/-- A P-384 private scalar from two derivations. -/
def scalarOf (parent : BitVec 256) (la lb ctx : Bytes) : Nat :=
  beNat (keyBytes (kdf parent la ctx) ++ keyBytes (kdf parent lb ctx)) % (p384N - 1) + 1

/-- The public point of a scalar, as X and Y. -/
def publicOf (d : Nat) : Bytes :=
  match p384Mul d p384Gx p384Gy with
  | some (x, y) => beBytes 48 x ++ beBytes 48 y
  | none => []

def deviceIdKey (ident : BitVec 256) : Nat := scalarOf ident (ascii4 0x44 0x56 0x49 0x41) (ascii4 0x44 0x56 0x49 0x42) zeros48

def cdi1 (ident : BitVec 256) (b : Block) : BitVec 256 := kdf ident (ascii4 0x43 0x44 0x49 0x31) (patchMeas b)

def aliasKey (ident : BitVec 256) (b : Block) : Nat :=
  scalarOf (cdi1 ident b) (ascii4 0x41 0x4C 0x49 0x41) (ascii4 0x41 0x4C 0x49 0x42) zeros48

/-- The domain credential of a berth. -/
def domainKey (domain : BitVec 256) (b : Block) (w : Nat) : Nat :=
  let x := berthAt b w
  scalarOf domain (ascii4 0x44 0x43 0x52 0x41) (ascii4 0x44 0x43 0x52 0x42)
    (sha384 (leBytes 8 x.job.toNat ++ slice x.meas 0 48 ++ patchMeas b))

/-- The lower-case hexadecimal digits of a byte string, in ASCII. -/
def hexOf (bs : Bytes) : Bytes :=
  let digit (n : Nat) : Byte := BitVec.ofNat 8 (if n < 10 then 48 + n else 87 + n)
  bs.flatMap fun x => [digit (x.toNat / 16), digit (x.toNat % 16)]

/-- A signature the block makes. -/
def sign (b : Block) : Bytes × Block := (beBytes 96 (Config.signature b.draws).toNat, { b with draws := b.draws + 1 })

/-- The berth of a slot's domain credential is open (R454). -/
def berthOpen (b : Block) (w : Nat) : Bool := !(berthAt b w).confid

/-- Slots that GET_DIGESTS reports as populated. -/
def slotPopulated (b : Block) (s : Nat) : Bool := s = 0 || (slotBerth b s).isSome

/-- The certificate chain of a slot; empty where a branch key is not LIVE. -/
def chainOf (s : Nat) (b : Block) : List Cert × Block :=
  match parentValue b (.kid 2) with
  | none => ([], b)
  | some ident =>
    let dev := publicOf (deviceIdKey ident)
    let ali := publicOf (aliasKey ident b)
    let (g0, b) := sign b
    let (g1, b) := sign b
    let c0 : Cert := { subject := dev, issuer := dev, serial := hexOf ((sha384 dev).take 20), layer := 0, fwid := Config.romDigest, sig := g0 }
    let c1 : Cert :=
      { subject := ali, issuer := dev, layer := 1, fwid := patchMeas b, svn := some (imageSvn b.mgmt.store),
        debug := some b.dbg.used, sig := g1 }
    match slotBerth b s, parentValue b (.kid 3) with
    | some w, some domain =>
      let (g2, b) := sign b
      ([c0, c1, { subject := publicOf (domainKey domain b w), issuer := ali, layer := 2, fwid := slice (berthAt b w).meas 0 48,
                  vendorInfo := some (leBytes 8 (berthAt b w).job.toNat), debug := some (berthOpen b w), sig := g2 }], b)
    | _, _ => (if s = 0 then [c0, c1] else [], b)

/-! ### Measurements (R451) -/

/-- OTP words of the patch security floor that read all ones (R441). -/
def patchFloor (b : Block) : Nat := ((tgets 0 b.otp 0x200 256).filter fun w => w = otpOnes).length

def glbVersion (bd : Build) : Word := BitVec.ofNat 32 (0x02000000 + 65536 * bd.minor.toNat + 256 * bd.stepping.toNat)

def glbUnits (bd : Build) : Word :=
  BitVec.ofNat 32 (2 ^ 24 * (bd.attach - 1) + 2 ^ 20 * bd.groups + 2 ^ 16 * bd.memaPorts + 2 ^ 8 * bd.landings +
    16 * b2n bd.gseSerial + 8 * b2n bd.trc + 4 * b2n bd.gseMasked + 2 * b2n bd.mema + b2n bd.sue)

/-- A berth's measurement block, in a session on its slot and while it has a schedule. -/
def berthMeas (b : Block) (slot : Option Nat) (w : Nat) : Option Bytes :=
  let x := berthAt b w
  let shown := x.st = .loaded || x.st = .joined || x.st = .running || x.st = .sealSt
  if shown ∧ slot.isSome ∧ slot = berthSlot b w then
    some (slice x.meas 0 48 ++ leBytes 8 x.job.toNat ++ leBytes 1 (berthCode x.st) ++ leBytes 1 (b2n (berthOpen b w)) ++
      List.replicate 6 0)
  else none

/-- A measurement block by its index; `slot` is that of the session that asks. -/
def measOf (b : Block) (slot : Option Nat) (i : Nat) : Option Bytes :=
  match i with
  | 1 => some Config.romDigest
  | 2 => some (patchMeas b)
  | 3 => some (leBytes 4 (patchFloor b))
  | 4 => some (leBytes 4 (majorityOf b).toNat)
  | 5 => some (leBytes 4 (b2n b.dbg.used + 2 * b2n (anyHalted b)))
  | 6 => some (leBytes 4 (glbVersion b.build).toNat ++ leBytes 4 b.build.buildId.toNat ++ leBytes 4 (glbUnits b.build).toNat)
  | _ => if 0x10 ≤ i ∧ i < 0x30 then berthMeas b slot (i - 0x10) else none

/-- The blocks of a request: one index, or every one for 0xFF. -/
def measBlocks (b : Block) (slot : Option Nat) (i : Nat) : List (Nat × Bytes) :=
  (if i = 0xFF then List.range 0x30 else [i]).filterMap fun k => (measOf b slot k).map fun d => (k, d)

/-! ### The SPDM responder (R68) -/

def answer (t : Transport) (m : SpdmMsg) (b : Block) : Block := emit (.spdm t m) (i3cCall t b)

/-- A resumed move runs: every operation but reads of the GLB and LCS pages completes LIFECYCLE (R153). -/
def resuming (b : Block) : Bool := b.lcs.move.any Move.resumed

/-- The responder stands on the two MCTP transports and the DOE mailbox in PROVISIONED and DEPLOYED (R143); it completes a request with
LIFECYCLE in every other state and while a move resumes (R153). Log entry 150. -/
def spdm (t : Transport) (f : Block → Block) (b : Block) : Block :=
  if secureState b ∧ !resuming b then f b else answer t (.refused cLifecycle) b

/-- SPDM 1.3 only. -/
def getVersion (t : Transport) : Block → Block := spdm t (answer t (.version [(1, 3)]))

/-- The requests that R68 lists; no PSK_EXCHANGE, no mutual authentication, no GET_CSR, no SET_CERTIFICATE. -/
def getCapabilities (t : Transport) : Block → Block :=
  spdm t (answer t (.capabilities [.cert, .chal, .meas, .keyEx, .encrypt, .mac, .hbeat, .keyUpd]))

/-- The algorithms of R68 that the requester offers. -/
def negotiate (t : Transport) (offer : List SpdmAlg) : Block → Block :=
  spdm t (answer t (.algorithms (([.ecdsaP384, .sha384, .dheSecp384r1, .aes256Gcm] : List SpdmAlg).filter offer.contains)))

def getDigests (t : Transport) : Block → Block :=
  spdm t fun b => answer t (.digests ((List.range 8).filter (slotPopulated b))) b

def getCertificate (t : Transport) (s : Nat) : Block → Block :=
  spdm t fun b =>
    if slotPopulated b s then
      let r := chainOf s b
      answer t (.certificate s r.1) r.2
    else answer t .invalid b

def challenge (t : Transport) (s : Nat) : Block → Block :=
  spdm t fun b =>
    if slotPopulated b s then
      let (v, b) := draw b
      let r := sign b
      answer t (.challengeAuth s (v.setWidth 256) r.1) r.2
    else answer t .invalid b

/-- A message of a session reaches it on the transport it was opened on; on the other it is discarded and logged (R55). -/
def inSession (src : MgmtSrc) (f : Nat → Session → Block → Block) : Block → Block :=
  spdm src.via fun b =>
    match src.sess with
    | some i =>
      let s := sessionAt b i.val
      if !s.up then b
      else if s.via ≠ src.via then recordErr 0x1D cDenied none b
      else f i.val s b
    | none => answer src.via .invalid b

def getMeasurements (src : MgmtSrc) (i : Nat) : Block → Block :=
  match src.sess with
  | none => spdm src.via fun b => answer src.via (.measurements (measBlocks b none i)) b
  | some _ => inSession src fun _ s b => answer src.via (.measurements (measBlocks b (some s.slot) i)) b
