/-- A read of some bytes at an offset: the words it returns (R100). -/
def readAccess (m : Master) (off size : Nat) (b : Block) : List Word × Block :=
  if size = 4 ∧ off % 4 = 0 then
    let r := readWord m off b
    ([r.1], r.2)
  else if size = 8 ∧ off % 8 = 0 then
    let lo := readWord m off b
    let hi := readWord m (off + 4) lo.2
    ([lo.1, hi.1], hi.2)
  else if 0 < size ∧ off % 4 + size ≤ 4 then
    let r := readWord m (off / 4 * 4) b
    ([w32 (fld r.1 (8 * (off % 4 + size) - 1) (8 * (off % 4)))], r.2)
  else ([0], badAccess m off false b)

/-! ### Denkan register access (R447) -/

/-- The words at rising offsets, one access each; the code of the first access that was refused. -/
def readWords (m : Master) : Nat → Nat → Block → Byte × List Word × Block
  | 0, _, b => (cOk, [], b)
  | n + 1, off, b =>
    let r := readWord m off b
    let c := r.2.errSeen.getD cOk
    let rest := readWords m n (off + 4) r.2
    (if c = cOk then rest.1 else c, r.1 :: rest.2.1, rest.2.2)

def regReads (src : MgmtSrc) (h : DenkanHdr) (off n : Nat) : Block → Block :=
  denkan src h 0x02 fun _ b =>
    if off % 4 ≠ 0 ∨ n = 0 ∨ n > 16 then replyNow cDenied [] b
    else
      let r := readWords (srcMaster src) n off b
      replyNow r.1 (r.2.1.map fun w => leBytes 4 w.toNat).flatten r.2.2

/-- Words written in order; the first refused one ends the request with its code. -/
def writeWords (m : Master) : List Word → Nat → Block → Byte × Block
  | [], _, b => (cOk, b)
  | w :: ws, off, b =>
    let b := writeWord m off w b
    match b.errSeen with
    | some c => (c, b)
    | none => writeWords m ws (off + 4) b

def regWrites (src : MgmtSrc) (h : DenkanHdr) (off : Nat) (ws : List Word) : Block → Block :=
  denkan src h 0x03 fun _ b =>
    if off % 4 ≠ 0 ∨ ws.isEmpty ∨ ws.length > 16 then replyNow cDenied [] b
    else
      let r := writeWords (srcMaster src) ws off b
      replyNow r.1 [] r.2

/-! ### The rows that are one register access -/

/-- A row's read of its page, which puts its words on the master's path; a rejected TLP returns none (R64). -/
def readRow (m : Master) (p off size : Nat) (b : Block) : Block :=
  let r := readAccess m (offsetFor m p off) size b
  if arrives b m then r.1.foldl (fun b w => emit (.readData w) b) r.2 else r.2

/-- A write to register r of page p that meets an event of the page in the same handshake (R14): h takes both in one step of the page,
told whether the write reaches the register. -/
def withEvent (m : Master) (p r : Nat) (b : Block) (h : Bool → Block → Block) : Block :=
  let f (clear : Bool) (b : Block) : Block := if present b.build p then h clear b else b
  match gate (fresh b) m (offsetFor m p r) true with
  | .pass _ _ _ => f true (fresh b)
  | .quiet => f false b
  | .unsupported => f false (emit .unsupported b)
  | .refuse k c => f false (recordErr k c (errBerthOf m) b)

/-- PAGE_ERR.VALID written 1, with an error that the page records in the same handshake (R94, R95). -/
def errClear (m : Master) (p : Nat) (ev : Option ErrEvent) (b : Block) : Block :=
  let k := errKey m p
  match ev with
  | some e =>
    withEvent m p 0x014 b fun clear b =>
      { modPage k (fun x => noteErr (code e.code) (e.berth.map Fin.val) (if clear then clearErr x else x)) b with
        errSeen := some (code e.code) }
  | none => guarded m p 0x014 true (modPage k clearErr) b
+ + +
*WHAT THIS TASK INVOLVES*:
"reaches" is the word to look for; copy every line of the data that has it.

*FINISHED EXERCISE*:
/-- A message of a session reaches it on the transport it was opened on; on the other it is discarded and logged (R55). -/
told whether the write reaches the register. -/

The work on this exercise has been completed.